以下の内容をまとめてレポートを提出しなさい.レポートは一週間後の13:00までにCLEにて提出するように.

1. エンコーダの動作原理について調べ説明せよ.ポテンショメータとロータリーエンコーダを比較し,それぞれのメリットデメリットをまとめなさい. 2. (s講義,演習での内容も参考にして),モータにステップ入力\(u(t)\) (単位ステップ入力ではないことに注意)

\[\Large{ \begin{align} u(t) &= v_s e(t) \\ e(t) &= \left\{ \begin{array}{ll} 0 & (t < 0) \\ 1 & (t \geq 0) \end{array} \right. \end{align} }\]

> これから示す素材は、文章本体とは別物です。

-- ==== Sys2Proof/Laws/FrameFactor.lean ====
section
/-! SUPPORT. The queue, the fuse copies and a blow stay as they are: the option store and the factor dies. -/
namespace Sys2Proof.Machine
set_option linter.all false
set_option Elab.async false
set_option maxRecDepth 4000

@[simp] theorem State.startLoad_fixed (s : State) :
    (State.startLoad s).fixed = s.fixed := by
  unfold State.startLoad
  repeat' first
    | (simp; done)

@[simp] theorem State.loadOptions_fixed (s : State) :
    (State.loadOptions s).fixed = s.fixed := by
  unfold State.loadOptions
  repeat' first
    | with_reducible assumption
    | lift_lets -underBinder
    | (intro (x : State); refine kI (x := x) s.fixed _ ?_ ?_; (on_goal 1 => subst x); (on_goal 2 => (intro hx; clear_value x)))
    | (intro x; clear_value x)
    | with_reducible apply kite
    | intro _
    | (simp; done)
    | (split <;> (try (rename_i heq; first | (refine kU1 s.fixed heq ?_ ?_; (on_goal 1 => clear heq); (on_goal 2 => intro hx)) | (refine kU2 s.fixed heq ?_ ?_; (on_goal 1 => clear heq); (on_goal 2 => intro hx)) | (refine kI s.fixed _ (takePacket_fixed heq) ?_; intro hx))))
    | (simp [*]; done)

@[simp] theorem State.programCopy_fixed (s : State) (second : Bool) (img : Memory) :
    (State.programCopy s second img).fixed = s.fixed := by
  unfold State.programCopy
  repeat' first
    | with_reducible assumption
    | lift_lets -underBinder
    | (intro (x : State); refine kI (x := x) s.fixed _ ?_ ?_; (on_goal 1 => subst x); (on_goal 2 => (intro hx; clear_value x)))
    | (intro x; clear_value x)
    | with_reducible apply kite
    | intro _
    | (simp; done)
    | (simp [*]; done)

@[simp] theorem State.queueWrite_fixed (s : State) (host : Bool) (copies : List Bool) (img : Memory) :
    (State.queueWrite s host copies img).fixed = s.fixed := by
  unfold State.queueWrite
  repeat' first
    | (simp; done)

@[simp] theorem State.storeTurn_fixed (s : State) :
    (State.storeTurn s).fixed = s.fixed := by
  unfold State.storeTurn
  repeat' first
    | lift_lets -underBinder
    | (intro (x : State); refine kI (x := x) s.fixed _ ?_ ?_; (on_goal 1 => subst x); (on_goal 2 => (intro hx; clear_value x)))
    | (intro (x : State → _ → State); refine kG (x := x) _ ?_ ?_; (on_goal 1 => subst x; intro s _; beta_reduce); (on_goal 2 => (intro hx; clear_value x)))
    | (intro x; clear_value x)
    | with_reducible apply kite
    | intro _
    | (simp; done)
    | (split <;> (try (rename_i heq; first | (refine kU1 s.fixed heq ?_ ?_; (on_goal 1 => clear heq); (on_goal 2 => intro hx)) | (refine kU2 s.fixed heq ?_ ?_; (on_goal 1 => clear heq); (on_goal 2 => intro hx)) | (refine kI s.fixed _ (takePacket_fixed heq) ?_; intro hx))))
    | (simp [*]; done)

@[simp] theorem State.cutStore_fixed (s : State) :
    (State.cutStore s).fixed = s.fixed := by
  unfold State.cutStore
  repeat' first
    | with_reducible assumption
    | lift_lets -underBinder
    | (intro (x : State); refine kI (x := x) s.fixed _ ?_ ?_; (on_goal 1 => subst x); (on_goal 2 => (intro hx; clear_value x)))
    | (intro x; clear_value x)
    | (simp; done)
    | (split <;> (try (rename_i heq; first | (refine kU1 s.fixed heq ?_ ?_; (on_goal 1 => clear heq); (on_goal 2 => intro hx)) | (refine kU2 s.fixed heq ?_ ?_; (on_goal 1 => clear heq); (on_goal 2 => intro hx)) | (refine kI s.fixed _ (takePacket_fixed heq) ?_; intro hx))))
    | (simp [*]; done)

@[simp] theorem State.repairOptions_fixed (s : State) :
    (State.repairOptions s).fixed = s.fixed := by
  unfold State.repairOptions
  repeat' first
    | lift_lets -underBinder
    | with_reducible apply kite
    | intro _
    | (simp; done)

@[simp] theorem State.programBoth_fixed (s : State) (host : Bool) (base : Memory) :
    (State.programBoth s host base).fixed = s.fixed := by
  unfold State.programBoth
  repeat' first
    | lift_lets -underBinder
    | (intro x; clear_value x)
    | (simp; done)

@[simp] theorem State.optCommit_fixed (s : State) (v : BitVec 64) :
    (State.optCommit s v).fixed = s.fixed := by
  unfold State.optCommit
  repeat' first
    | lift_lets -underBinder
    | with_reducible apply kite
    | intro _
    | (simp; done)

@[simp] theorem execOptionCommit_fixed (value : BitVec 64) (s : State) :
    Out.fixes (execOptionCommit value s) s.fixed := by
  unfold execOptionCommit
  repeat' first
    | lift_lets -underBinder
    | with_reducible refine (Out.fixes_next _ _).mpr ?_
    | (simp; done)

@[simp] theorem State.setBatch_fixed (s : State) (f : Nat) (b : BatchRun) :
    (State.setBatch s f b).fixed = s.fixed := by
  unfold State.setBatch
  repeat' first
    | lift_lets -underBinder
    | (intro x; clear_value x)
    | (simp; done)

@[simp] theorem State.batchError_fixed (s : State) (f lane code addr : Nat) :
    (State.batchError s f lane code addr).fixed = s.fixed := by
  unfold State.batchError
  repeat' first
    | with_reducible assumption
    | lift_lets -underBinder
    | (intro (x : State); refine kI (x := x) s.fixed _ ?_ ?_; (on_goal 1 => subst x); (on_goal 2 => (intro hx; clear_value x)))
    | (simp; done)
    | (split <;> (try (rename_i heq; first | (refine kU1 s.fixed heq ?_ ?_; (on_goal 1 => clear heq); (on_goal 2 => intro hx)) | (refine kU2 s.fixed heq ?_ ?_; (on_goal 1 => clear heq); (on_goal 2 => intro hx)) | (refine kI s.fixed _ (takePacket_fixed heq) ?_; intro hx))))
    | (simp [*]; done)

@[simp] theorem State.endProblem_fixed (s : State) (f : Nat) (p : Problem) (o : Outcome) (start : BitVec 32) :
    (State.endProblem s f p o start).fixed = s.fixed := by
  unfold State.endProblem
  repeat' first
    | with_reducible assumption
    | lift_lets -underBinder
    | (intro (x : State); refine kI (x := x) s.fixed _ ?_ ?_; (on_goal 1 => subst x); (on_goal 2 => (intro hx; clear_value x)))
    | (intro x; clear_value x)
    | (simp; done)
    | (split <;> (try (rename_i heq; first | (refine kU1 s.fixed heq ?_ ?_; (on_goal 1 => clear heq); (on_goal 2 => intro hx)) | (refine kU2 s.fixed heq ?_ ?_; (on_goal 1 => clear heq); (on_goal 2 => intro hx)) | (refine kI s.fixed _ (takePacket_fixed heq) ?_; intro hx))))
    | (simp [*]; done)

@[simp] theorem State.endUnstarted_fixed (s : State) (f i status : Nat) :
    (State.endUnstarted s f i status).fixed = s.fixed := by
  unfold State.endUnstarted
  repeat' first
    | with_reducible assumption
    | lift_lets -underBinder
    | (intro (x : State); refine kI (x := x) s.fixed _ ?_ ?_; (on_goal 1 => subst x); (on_goal 2 => (intro hx; clear_value x)))
    | (simp; done)
    | (split <;> (try (rename_i heq; first | (refine kU1 s.fixed heq ?_ ?_; (on_goal 1 => clear heq); (on_goal 2 => intro hx)) | (refine kU2 s.fixed heq ?_ ?_; (on_goal 1 => clear heq); (on_goal 2 => intro hx)) | (refine kI s.fixed _ (takePacket_fixed heq) ?_; intro hx))))
    | (simp [*]; done)

@[simp] theorem State.endRest_fixed (s : State) (f status : Nat) :
    (State.endRest s f status).fixed = s.fixed := by
  unfold State.endRest
  repeat' first
    | lift_lets -underBinder
    | with_reducible (refine kfold ?_ ?_; (on_goal 2 => intro s _))
    | (simp; done)
    | (split <;> (try (rename_i heq; first | (refine kU1 s.fixed heq ?_ ?_; (on_goal 1 => clear heq); (on_goal 2 => intro hx)) | (refine kU2 s.fixed heq ?_ ?_; (on_goal 1 => clear heq); (on_goal 2 => intro hx)) | (refine kI s.fixed _ (takePacket_fixed heq) ?_; intro hx))))

@[simp] theorem State.endStarted_fixed (s : State) (f : Nat) (p : Problem) (o : Outcome) :
    (State.endStarted s f p o).fixed = s.fixed := by
  unfold State.endStarted
  repeat' first
    | (simp; done)

@[simp] theorem State.stopProblem_fixed (s : State) (f : Nat) (p : Problem) (stage : Nat) (e : FxStop) :
    (State.stopProblem s f p stage e).fixed = s.fixed := by
  unfold State.stopProblem
  repeat' first
    | lift_lets -underBinder
    | (intro x; clear_value x)
    | with_reducible apply kite
    | intro _
    | (simp; done)
    | (split <;> (try (rename_i heq; first | (refine kU1 s.fixed heq ?_ ?_; (on_goal 1 => clear heq); (on_goal 2 => intro hx)) | (refine kU2 s.fixed heq ?_ ?_; (on_goal 1 => clear heq); (on_goal 2 => intro hx)) | (refine kI s.fixed _ (takePacket_fixed heq) ?_; intro hx))))

@[simp] theorem State.faultProblem_fixed (s : State) (f : Nat) (p : Problem) (code addr : Nat) :
    (State.faultProblem s f p code addr).fixed = s.fixed := by
  unfold State.faultProblem
  repeat' first
    | (simp; done)

@[simp] theorem State.laneFault_fixed (s : State) (f : Nat) (p : Problem) :
    (State.laneFault s f p).fixed = s.fixed := by
  unfold State.laneFault
  repeat' first
    | lift_lets -underBinder
    | (intro (x : State); refine kI (x := x) s.fixed _ ?_ ?_; (on_goal 1 => subst x); (on_goal 2 => (intro hx; clear_value x)))
    | (simp; done)
    | (simp [*]; done)

@[simp] theorem State.readRow_fixed (s : State) (a fmt lo hi : Nat) :
    (State.readRow s a fmt lo hi).1.fixed = s.fixed := by
  unfold State.readRow
  repeat' first
    | with_reducible assumption
    | lift_lets -underBinder
    | (intro x; clear_value x)
    | (simp; done)
    | (split <;> (try (rename_i heq; first | (refine kU1 s.fixed heq ?_ ?_; (on_goal 1 => clear heq); (on_goal 2 => intro hx)) | (refine kU2 s.fixed heq ?_ ?_; (on_goal 1 => clear heq); (on_goal 2 => intro hx)) | (refine kI s.fixed _ (takePacket_fixed heq) ?_; intro hx))))

@[simp] theorem State.readMat_fixed (s : State) (a ld fmt cols : Nat) (span : Nat → Nat × Nat) (x0 : List Nat) :
    (State.readMat s a ld fmt cols span x0).1.fixed = s.fixed := by
  induction x0 generalizing s a ld fmt cols with
  | nil =>
    unfold State.readMat
    repeat' first
      | (simp; done)
  | cons e l ih =>
    unfold State.readMat
    repeat' first
      | with_reducible assumption
      | lift_lets -underBinder
      | (simp; done)
      | (split <;> (try (rename_i heq; first | (refine kU1 s.fixed heq ?_ ?_; (on_goal 1 => clear heq); (on_goal 2 => intro hx)) | (refine kU2 s.fixed heq ?_ ?_; (on_goal 1 => clear heq); (on_goal 2 => intro hx)) | (refine kI s.fixed _ (takePacket_fixed heq) ?_; intro hx))))
      | (simp [*]; done)

@[simp] theorem State.readA_fixed (s : State) (d : Desc) :
    (State.readA s d).1.fixed = s.fixed := by
  unfold State.readA
  repeat' first
    | with_reducible assumption
    | lift_lets -underBinder
    | (simp; done)
    | (split <;> (try (rename_i heq; first | (refine kU1 s.fixed heq ?_ ?_; (on_goal 1 => clear heq); (on_goal 2 => intro hx)) | (refine kU2 s.fixed heq ?_ ?_; (on_goal 1 => clear heq); (on_goal 2 => intro hx)) | (refine kI s.fixed _ (takePacket_fixed heq) ?_; intro hx))))

@[simp] theorem State.readB_fixed (s : State) (d : Desc) :
    (State.readB s d).1.fixed = s.fixed := by
  unfold State.readB
  repeat' first
    | lift_lets -underBinder
    | with_reducible apply kite1
    | intro _
    | (simp; done)

@[simp] theorem State.resolve_fixed (s : State) (f : Nat) (d : Desc) :
    (State.resolve s f d).1.fixed = s.fixed := by
  unfold State.resolve
  repeat' first
    | with_reducible assumption
    | lift_lets -underBinder
    | (intro x; clear_value x)
    | with_reducible apply kite1
    | intro _
    | (simp; done)
    | (split <;> (try (rename_i heq; first | (refine kU1 s.fixed heq ?_ ?_; (on_goal 1 => clear heq); (on_goal 2 => intro hx)) | (refine kU2 s.fixed heq ?_ ?_; (on_goal 1 => clear heq); (on_goal 2 => intro hx)) | (refine kI s.fixed _ (takePacket_fixed heq) ?_; intro hx))))
    | (simp [*]; done)

@[simp] theorem State.afterInput_fixed (s : State) (f : Nat) (p : Problem) (d : Desc) (a : List (List FVal)) :
    (State.afterInput s f p d a).fixed = s.fixed := by
  unfold State.afterInput
  repeat' first
    | lift_lets -underBinder
    | (intro (x : State → _ → State); refine kG (x := x) _ ?_ ?_; (on_goal 1 => subst x; intro s _; beta_reduce); (on_goal 2 => (intro hx; clear_value x)))
    | (intro x; clear_value x)
    | with_reducible apply kite
    | intro _
    | (simp; done)
    | (split <;> (try (rename_i heq; first | (refine kU1 s.fixed heq ?_ ?_; (on_goal 1 => clear heq); (on_goal 2 => intro hx)) | (refine kU2 s.fixed heq ?_ ?_; (on_goal 1 => clear heq); (on_goal 2 => intro hx)) | (refine kI s.fixed _ (takePacket_fixed heq) ?_; intro hx))))
    | (simp [*]; done)

@[simp] theorem State.startProblem_fixed (s : State) (f : Nat) (p : Problem) (d : Desc) :
    (State.startProblem s f p d).fixed = s.fixed := by
  unfold State.startProblem
  repeat' first
    | with_reducible assumption
    | lift_lets -underBinder
    | (intro x; clear_value x)
    | with_reducible apply kite
    | with_reducible apply kite1
    | intro _
    | (simp; done)
    | (split <;> (try (rename_i heq; first | (refine kU1 s.fixed heq ?_ ?_; (on_goal 1 => clear heq); (on_goal 2 => intro hx)) | (refine kU2 s.fixed heq ?_ ?_; (on_goal 1 => clear heq); (on_goal 2 => intro hx)) | (refine kI s.fixed _ (takePacket_fixed heq) ?_; intro hx))))
    | (simp [*]; done)

@[simp] theorem execProblemStart_fixed (f : Fin 4) (i cycles : Nat) (bad : Bool) (s : State) :
    Out.fixes (execProblemStart f i cycles bad s) s.fixed := by
  unfold execProblemStart
  repeat' first
    | with_reducible assumption
    | lift_lets -underBinder
    | with_reducible refine (Out.fixes_next _ _).mpr ?_
    | (intro (x : State); refine kI (x := x) s.fixed _ ?_ ?_; (on_goal 1 => subst x); (on_goal 2 => (intro hx; clear_value x)))
    | (intro x; clear_value x)
    | with_reducible apply kiteO
    | intro _
    | (simp; done)
    | (split <;> (try (rename_i heq; first | (refine kU1 s.fixed heq ?_ ?_; (on_goal 1 => clear heq); (on_goal 2 => intro hx)) | (refine kU2 s.fixed heq ?_ ?_; (on_goal 1 => clear heq); (on_goal 2 => intro hx)) | (refine kI s.fixed _ (takePacket_fixed heq) ?_; intro hx))))
    | (simp [*]; done)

を入れたときのアーム角度\(\theta\)を表す式が,

\[\Large{ \begin{align} \theta(t) = \frac{K v_s}{B} \left(t -\frac{J}{B}+ \frac{J}{B}e^{-\frac{B}{J}t}\right) \end{align} }\]

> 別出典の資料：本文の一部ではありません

@[simp] theorem State.withIdentity_fixed (s : State) (c : Cmd) (f : State → State) (hf : ∀ a0, (f a0).fixed = a0.fixed) :
    (State.withIdentity s c f).fixed = s.fixed := by
  unfold State.withIdentity
  repeat' first
    | lift_lets -underBinder
    | with_reducible apply kite
    | intro _
    | (simp; done)
    | (simp [*]; done)

@[simp] theorem State.answerAt_fixed (s : State) (c : Cmd) (a : Nat) (l : List Byte) (result : BitVec 64) :
    (State.answerAt s c a l result).fixed = s.fixed := by
  unfold State.answerAt
  repeat' first
    | lift_lets -underBinder
    | (simp; done)
    | (split <;> (try (rename_i heq; first | (refine kU1 s.fixed heq ?_ ?_; (on_goal 1 => clear heq); (on_goal 2 => intro hx)) | (refine kU2 s.fixed heq ?_ ?_; (on_goal 1 => clear heq); (on_goal 2 => intro hx)) | (refine kI s.fixed _ (takePacket_fixed heq) ?_; intro hx))))
    | (simp [*]; done)

@[simp] theorem execSecIdentity_fixed (cid : Nat) (s : State) :
    Out.fixes (execSecIdentity cid s) s.fixed := by
  unfold execSecIdentity
  repeat' first
    | lift_lets -underBinder
    | (with_reducible apply State.withCmd_fixed; intro s _)
    | (with_reducible apply State.withIdentity_fixed; intro s)
    | (simp; done)

@[simp] theorem execSecAttest_fixed (cid : Nat) (s : State) :
    Out.fixes (execSecAttest cid s) s.fixed := by
  unfold execSecAttest
  repeat' first
    | lift_lets -underBinder
    | (intro x; clear_value x)
    | (with_reducible apply State.withCmd_fixed; intro s _)
    | (with_reducible apply State.withIdentity_fixed; intro s)
    | (simp; done)

@[simp] theorem State.levelRaised_fixed (s : State) :
    (State.levelRaised s).fixed = s.fixed := by
  unfold State.levelRaised
  repeat' first
    | with_reducible assumption
    | lift_lets -underBinder
    | (intro (x : State); refine kI (x := x) s.fixed _ ?_ ?_; (on_goal 1 => subst x); (on_goal 2 => (intro hx; clear_value x)))
    | with_reducible (refine kfold ?_ ?_; (on_goal 2 => intro s _))
    | with_reducible apply kite
    | intro _
    | (simp; done)
    | (simp [*]; done)

@[simp] theorem execJtagInstruction_fixed (instr : JtagInstr) (s : State) :
    Out.fixes (execJtagInstruction instr s) s.fixed := by
  unfold execJtagInstruction
  repeat' first
    | lift_lets -underBinder
    | with_reducible refine (Out.fixes_next _ _).mpr ?_
    | (intro (x : State); refine kI (x := x) s.fixed _ ?_ ?_; (on_goal 1 => subst x); (on_goal 2 => (intro hx; clear_value x)))
    | (intro x; clear_value x)
    | with_reducible apply kiteO
    | intro _
    | (simp; done)
    | (simp [*]; done)

@[simp] theorem execI3cTransfer_fixed (head : I3cHead) (data : BitVec 16) (s : State) :
    Out.fixes (execI3cTransfer head data s) s.fixed := by
  unfold execI3cTransfer
  repeat' first
    | lift_lets -underBinder
    | with_reducible refine (Out.fixes_next _ _).mpr ?_
    | (intro x; clear_value x)
    | with_reducible apply kiteO
    | intro _
    | (simp; done)

@[simp] theorem State.beat_fixed (s : State) :
    (State.beat s).fixed = s.fixed := by
  unfold State.beat
  repeat' first
    | lift_lets -underBinder
    | (intro (x : State); refine kI (x := x) s.fixed _ ?_ ?_; (on_goal 1 => subst x); (on_goal 2 => (intro hx; clear_value x)))
    | (intro x; clear_value x)
    | (simp; done)
    | (simp [*]; done)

となることを導出せよ.ただし,\(D\)は粘性摩擦係数,\(K_E\)は逆起電力定数.\(K_T\)はトルク定数, \(J\)はモータの慣性モーメント,\(R\)は電機子抵抗,\(B = D+ \frac{K_T K_E}{R}\),\(K= K_T/R\)である.

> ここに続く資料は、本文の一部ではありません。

/-! ## Magnitudes, rounded up (R89) -/

section
variable {d : Dyad}

theorem natAbs_mag (hd : 0 < d.m) : ((d.m.natAbs : Nat) : ℝ) = d.m := by
  rw [Nat.cast_natAbs, abs_of_pos hd]

theorem magUp_float (hd : 0 < d.m) : ∃ (q : Int) (n : Nat), 2 ^ 55 * 2 ^ q ≤ (d.m * 2 ^ d.e : ℝ) ∧
    (d.m * 2 ^ d.e : ℝ) < 2 ^ 56 * 2 ^ q ∧ Rm.up.rounds false n (2 ^ q) (d.m * 2 ^ d.e) ∧
    magUp layFloat (some d) = some ⟨n, q⟩ := by
  have hpow : (0 : ℝ) < 2 ^ d.e := by positivity
  have hwithin : within d.m.natAbs d.e false (d.m * 2 ^ d.e) := by
    refine ⟨by rw [natAbs_mag hd], by rw [natAbs_mag hd]; linarith, by simp [natAbs_mag hd]⟩
  obtain ⟨hlow, hhigh⟩ := within_precise (Int.natAbs_ne_zero.2 hd.ne') hwithin
  have hpow2 (k : Nat) (q : Int) : (2 : ℝ) ^ k * 2 ^ q = 2 ^ ((k : Int) + q) := by
    rw [← zpow_natCast, ← zpow_add₀ (by norm_num)]
  refine ⟨leadExp d.m.natAbs d.e - 55, (roundTo .up false d.m.natAbs d.e (leadExp d.m.natAbs d.e - 55) false).1,
    ?_, ?_, (roundTo_rounds _ _ _ _ _ _ _ hwithin (by simp)).1, ?_⟩
  · rw [hpow2]
    refine le_trans (le_of_eq ?_) hlow
    congr 1
    push_cast
    ring
  · rw [hpow2]
    refine lt_of_lt_of_eq hhigh ?_
    congr 1
    push_cast
    ring
  · rw [magUp, if_neg hd.ne', if_neg (by decide)]

theorem magUp_pair (hd : 0 < d.m) : ∃ code fl, fp64.gives .up (d.m * 2 ^ d.e) (code, fl) ∧
    magUp layPair (some d) = (fp64.decode code).mag? := by
  have hnum : d.num (d.m * 2 ^ d.e) := rfl
  have hne : (d.m * 2 ^ d.e : ℝ) ≠ 0 := fun h => hd.ne' ((num_zero hnum).2 h)
  refine ⟨(fp64.roundDyad .up false d).1, (fp64.roundDyad .up false d).2,
    Fmt.roundDyad_gives fp64_sound .up false hnum hne, ?_⟩
  rw [magUp, if_neg hd.ne', if_pos rfl]

end

/-! ## Verdicts -/

theorem treeSum_tree {α : Type} (add : α → α → α) (z : α) {l : List α} (h : l ≠ []) :
    SumTree add l (treeSum add z l) := treeSumAux_tree _ add z l h

/-- The sum E that a line is held against. -/
def lineExpected (lay : Nat) (old : List (FVal × Dyad)) (ks : List (FVal × FVal)) : FVal :=
  let k := lineRound lay (sumTerms (ks.map (fun p => mulExact p.1 p.2)))
  if (old.map (·.1)).isEmpty then k else lineAdd lay k (treeSum (lineAdd lay) (.fin false 0 0) (old.map (·.1)))

/-- A sum of magnitudes in the line's tree. -/
def magSum (lay : Nat) (l : List (FVal × Dyad)) : Mag :=
  treeSum (magAdd lay) (some Dyad.zero) (l.map (fun v => magUp lay (some v.2)))

def factorSum (lay : Nat) (ks : List (FVal × FVal)) : Mag :=
  treeSum (magAdd lay) (some Dyad.zero) (ks.map (fun p => some (p.1.dyad.mul p.2.dyad).abs))

section
variable {lay : Nat} {new old : List (FVal × Dyad)} {ks : List (FVal × FVal)}

theorem lineVerdict_eq (lay : Nat) (new old : List (FVal × Dyad)) (ks : List (FVal × FVal)) :
    lineVerdict lay new old ks =
      let e := lineExpected lay old ks
      let g := treeSum (lineAdd lay) (.fin false 0 0) (new.map (·.1))
      if !e.finite || (new.map (·.1)).any (fun v => !v.finite) then .unchecked
      else if lay = layFixed8 || lay = layFixed4 then (if (g.dyad.sub e.dyad).m = 0 then .pass else .fail)
      else if withinTol (if lay = layPair then 96 else 48) (magAdd lay (magAdd lay (magSum lay new) (magSum lay old))
        (factorSum lay ks)) g e then .pass else .fail := rfl

theorem lineVerdict_unchecked_of (h : (lineExpected lay old ks).finite = false ∨ ∃ n ∈ new, n.1.finite = false) :
    lineVerdict lay new old ks = .unchecked := by
  rw [lineVerdict_eq]
  refine if_pos ?_
  rcases h with h | ⟨n, hn, h⟩
  · rw [h]
    rfl
  · rw [Bool.or_eq_true, List.any_eq_true]
    exact .inr ⟨n.1, List.mem_map_of_mem hn, by rw [h]; rfl⟩

theorem lineVerdict_finite (he : (lineExpected lay old ks).finite = true) (hn : ∀ n ∈ new, n.1.finite = true) :
    lineVerdict lay new old ks =
      let e := lineExpected lay old ks
      let g := treeSum (lineAdd lay) (.fin false 0 0) (new.map (·.1))
      if lay = layFixed8 || lay = layFixed4 then (if (g.dyad.sub e.dyad).m = 0 then .pass else .fail)
      else if withinTol (if lay = layPair then 96 else 48) (magAdd lay (magAdd lay (magSum lay new) (magSum lay old))
        (factorSum lay ks)) g e then .pass else .fail := by
  rw [lineVerdict_eq]
  refine if_neg ?_
  rw [he, any_false (fun v hv => ?_)]
  · decide
  · obtain ⟨n, hmem, rfl⟩ := List.mem_map.1 hv
    rw [hn n hmem]
    rfl

theorem pass_iff (p : Prop) [Decidable p] : ((if p then LineVerdict.pass else .fail) = .pass ↔ p) ∧
    ((if p then LineVerdict.pass else .fail) = .fail ↔ ¬ p) := by
  by_cases h : p <;> simp [h]

theorem sub_num {g e : FVal} (hg : g.is x) (he : e.is y) : (g.dyad.sub e.dyad).num (x - y) := by
  rw [sub_eq_add_neg]
  exact Dyad.add_num hg.num (Dyad.neg_num he.num)

/-- In the fixed layouts a line passes where both sums are one number. -/
theorem lineVerdict_fixed (hlay : lay < 2) (he : (lineExpected lay old ks).finite = true)
    (hn : ∀ n ∈ new, n.1.finite = true)
    (hg : (treeSum (lineAdd lay) (.fin false 0 0) (new.map (·.1))).is x) (hy : (lineExpected lay old ks).is y) :
    (lineVerdict lay new old ks = .pass ↔ x = y) ∧ (lineVerdict lay new old ks = .fail ↔ x ≠ y) := by
  have hfix : (decide (lay = layFixed8) || decide (lay = layFixed4)) = true := by
    unfold layFixed8 layFixed4
    simp only [Bool.or_eq_true, decide_eq_true_eq]
    omega
  rw [lineVerdict_finite he hn]
  dsimp only
  rw [if_pos hfix]
  obtain ⟨hpass, hfail⟩ := pass_iff
    (((treeSum (lineAdd lay) (.fin false 0 0) (new.map (·.1))).dyad.sub (lineExpected lay old ks).dyad).m = 0)
  have hiff := (num_zero (sub_num hg hy)).trans sub_eq_zero
  exact ⟨hpass.trans hiff, hfail.trans (not_congr hiff)⟩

3. 電圧(ステップ入力の大きさ)を変えながら実験し,ステップ応答を求めよ.

4. 実験で得られたステップ応答の結果を用いて,\(\frac{K}{B}\)および\(\frac{JK}{B^2}\) を求めよ.

付録

モータを動かすプログラム

以下が,アナログ入力のデータをもとに,モータの動作を実現しているプログラムです.

int ain = analogRead(PIN_AINPUT);
u = (ain - AD_MID) / 2;
pwm_output(u);

analogRead はアナログ端子の電圧を測定し,その電圧に対応する整数を返す関数です. 使用しているマイコンはアナログ端子を複数持っているので, 測定するアナログ端子を analogRead の引数で指定しています. 関数が返す整数は 0 ~ 1023 の値で,0は 0V,1023 は 3.3V に対応します. 1023 は中途半端な数字に見えるかもしれませんが,これは2進数で 1 が 10 個並んだ数値です. つまり,この関数は 0V ~ 3.3V の電圧を以下のように2進数で10桁の数値に対応させています.

appendix1

2行目の右辺は,モータに印加する入力を計算する式です.AD_MID は 1023 の約半分の 511 を示す定数です. ain が 0 ~ 1023 の値をとるとき (ain – AD_MID)/2は-255 ~ 256 の値をとります. 3行目の 関数pwm_outputの中でuの値を電圧(-3.3〜3.3)にスケーリングし, それをモータに印加しています(厳密には PWM(パルス幅変調) で近似した電圧を印加していますが,やや高度な内容になるので詳細は省略します.). 以上の一連の変換を総合すると下図の変換を行っていることがわかります.